Visitors to Russia’s Expo 2020 Dubai pavilion are being monitored by surveillance technology that is comparable to the facial recognition software that is used to follow criminals in the Russian capital.
Visitors’ numbers, as well as their ages and gender, are provided by Ntech Lab software, which collects information from existing cameras at the Russia pavilion.
The information is confidential and will only be used to provide pavilion organizers with information about foot traffic during Expo and the need for additional security in more crowded locations.
In the United States, video analytics are utilized to help staff monitor Covid-19 rules; however, in Russia, the technology is employed on a larger scale to combat crime and locate missing persons.
“This technology is already being used successfully in Moscow to detect criminals and assist law enforcement in the search for missing people,” said Andemir Bizhoev, regional sales director for NTechLab.
“It can assess an individual’s pattern of behavior by determining the locations where they spend the majority of their time.
“If the authorities have built a watchlist of suspects with images, the algorithm can recognize specific attributes and determine whether or not there is a match.
The ability to recognize individuals makes this type of research extremely important when police forensics are trying to piece together an investigation.
It is possible to do real-time, high-precision facial recognition in a video feed, and the findings may be compared with those in police databases.

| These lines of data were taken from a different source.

-- ==== Sys2Proof/Syntax.lean ====
section
/-!
DEFINITION. The commands of the part: one constructor of `Instr` per row of spec/opcode_table.json.

A port command carries its port and the arguments of R202, each at the width of its frame field; selectors and
enumerated values stay the raw bytes of R203, because a byte that names nothing is answered by the command's own
rule. An event of the machine carries what it concerns.
-/

namespace Sys2Proof

/-- One of the four station ports, P0 to P3. -/
abbrev PortId := Fin 4

/-- R5: the four conditioned sensor inputs. -/
inductive Sensor where
  | block | home | jamA | jamB
  deriving DecidableEq, Repr

/-- R114: the two glue pots. -/
inductive PotId where
  | spine | side
  deriving DecidableEq, Repr

/-- R188: the two operator lamps. -/
inductive LampId where
  | a | b
  deriving DecidableEq, Repr

/-- R194: the levels of a port's two role straps (true is high). -/
structure Straps where
  roleA : Bool
  roleB : Bool
  deriving DecidableEq, Repr

/-- R185: the reset sources, each with its reset cause. -/
inductive ResetCause where
  | powerOn | pin | supply | command
  deriving DecidableEq, Repr

/-- R185 and R187: the reset source whose assertion ends, and the levels the part samples if the reset ends with it:
the role straps of the ports (R194), and the raw sensor inputs in the order BLOCK, HOME, JAM_A, JAM_B (R5). -/
structure ResetSample where
  source  : ResetCause
  straps  : Vector Straps 4
  sensors : Vector Bool 4
  deriving DecidableEq, Repr

/-- R190: what can happen on the lines of one port: its select falls, SCK rises with SDI at a level, SCK falls, its
select rises. -/
inductive WireEvent where
  | selectFall
  | clockRise (sdi : Bool)
  | clockFall
  | selectRise
  deriving DecidableEq, Repr

/-- The parts of a TAKE REJECT frame (R50). The snapshot is made when the command byte completes and the effect
comes at select release, so other events may fall between them: `commandByte` and `release` are the two moments,
and `wholeFrame` is both with nothing between. The number is how many answer bytes had been clocked out whole when
select was released; the entry has 8. -/
inductive TakeStage where
  | wholeFrame (answerBytes : Nat)
  | commandByte
  | release (answerBytes : Nat)
  deriving DecidableEq, Repr

/-- The commands and events of the part, in the order of spec/opcode_table.json. -/
inductive Instr where
  -- reads (R192)
  | readIdent (port : PortId)
  | readStatus (port : PortId)
  | readResult (port : PortId)
  | readAttention (port : PortId)
  | readBook (port : PortId) (serial : Word16)
  | readClampMap (port : PortId) (start : Byte)
  | readQueue (port : PortId) (queue start : Byte)
  | readLifts (port : PortId)
  | readConfig (port : PortId)
  | nextDue (port : PortId)
  | nextLift (port : PortId)
  | readRejects (port : PortId) (start : Byte)
  | takeReject (port : PortId) (stage : TakeStage)
  -- attention (R198, R201)
  | setAttention (port : PortId) (enables : Word16) (attnMode : Byte)
  | clearAttention (port : PortId) (mask : Word16)
  -- GATHER (R33 to R42)
  | announce (port : PortId) (jobKey : Word32) (jobClass : Byte) (hr h wr w cw : Word24) (cover : Word32)
  | caliper (port : PortId) (samples : List Word24)
  | seal (port : PortId)
  | withdraw (port : PortId) (serial : Word16)
  | rejectBook (port : PortId) (serial : Word16)
  -- BINDER: line modes (R13 to R25)
  | start (port : PortId)
  | hold (port : PortId)
  | resume (port : PortId)
  | runout (port : PortId)
  | stop (port : PortId)
  | clearHalt (port : PortId)
  /-- A RESOLVE CLAMP frame whose decision byte is not REMOVE: 0 is KEEP, and any other byte names neither
  decision and is refused by R182. -/
  | resolveClampKeep (port : PortId) (clamp decision : Byte)
  | resolveClampRemove (port : PortId) (clamp : Byte)
  | glueReading (port : PortId) (pot : Byte) (raw : Word16)
  | clearGlueFault (port : PortId) (pot : Byte)
  | resetDevice (port : PortId)
  -- COVER and TRIM
  | coverSeen (port : PortId) (serial : Word16) (coverId : Word32)
  | takeLift (port : PortId) (lift : Byte)
  | cutDone (port : PortId) (lift outcome : Byte)
  | closeLift (port : PortId)
  | lockClamp (port : PortId) (clamp : Byte)
  | unlockClamp (port : PortId) (clamp : Byte)
  -- configuration writes (R195)
  | setGeometry (port : PortId) (field : Byte) (value : Word32)
  | setStation (port : PortId) (station d : Byte) (phase : Word16)
  | setSensor (port : PortId) (sensor edge debounce : Byte)
  | setCamWindow (port : PortId) (channel field : Byte) (value : Word16)
  | setJobClass (port : PortId) (cls field : Byte) (value : Word32)
  | setGaugeCal (port : PortId) (field : Byte) (value : Word32)
  | setGlue (port : PortId) (pot field : Byte) (value : Word16)
  | setTimers (port : PortId) (field : Byte) (value : Word32)
  | setLiftLimits (port : PortId) (field : Byte) (value : Word32)
  | forceCam (port : PortId) (channel onOff : Byte)
  -- frames that are no command (R191, R193)
  | frameError (port : PortId) (bytes : List Byte) (partialByte : Bool)
  | frameAbandon (port : PortId) (bytes : List Byte)
  -- encoder counts and what they reach (R1 to R18)
  | forwardCount
  | reverseCount
  | homingTravelLimit
  | pitchesSinceHomeLimit
  | standstillReturn
  | standstillExpiry
  -- inputs (R5, R178 to R187)
  | sensorRawChange (sensor : Sensor) (level : Bool)
  | debounceExpiry (sensor : Sensor)
  | supplyDipStart
  | supplyReturn
  | supplyEvent
  | powerOnReset
  | pinReset
  | resetEnd (sample : ResetSample)
  -- timers and window ends
  | sealTimerExpiry
  | camWindowEnd (channel : Fin 8)
  | settleExpiry (pot : PotId)
  | heatUpExpiry (pot : PotId)
  | staleExpiry (pot : PotId)
  | openTimeExpiry (serial : Word16)
  | coolingExpiry (serial : Word16)
  | windowTimerExpiry
  | trimTimerExpiry
  | attnPulseEnd (port : PortId)
  | lampFlashToggle (lamp : LampId)
  deriving DecidableEq, Repr

end Sys2Proof
end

According to the Russian Ministry of Internal Affairs, around 5,000 crimes were resolved in Moscow in 2020 as a result of the use of a video analytics system integrated with face recognition.
Facial recognition is a technology that employs biometrics to map facial traits from a photograph or video, which is then compared with a database of known faces to determine whether or not there is a match between the two.
Some financial institutions have embraced technology to allow new customers to open accounts electronically, rather than having to physically visit a financial institution for identification.
For example, Abu Dhabi Islamic Bank (ADIB) was one of the first businesses in the United Arab Emirates to embrace technology, allowing new clients to open accounts remotely and online, using their face as identification verification via their smartphone camera.
Mr Bizhoev explained that while Ntech Lab software can extract some details such as age, gender, facial hair, and other identifying traits like as glasses, it can have difficulty identifying persons who are wearing a protective facemask.
Visitors to the Russia pavilion, which is designed to look like a traditional matryoshka wooden stacking doll, are not required to provide any personal information.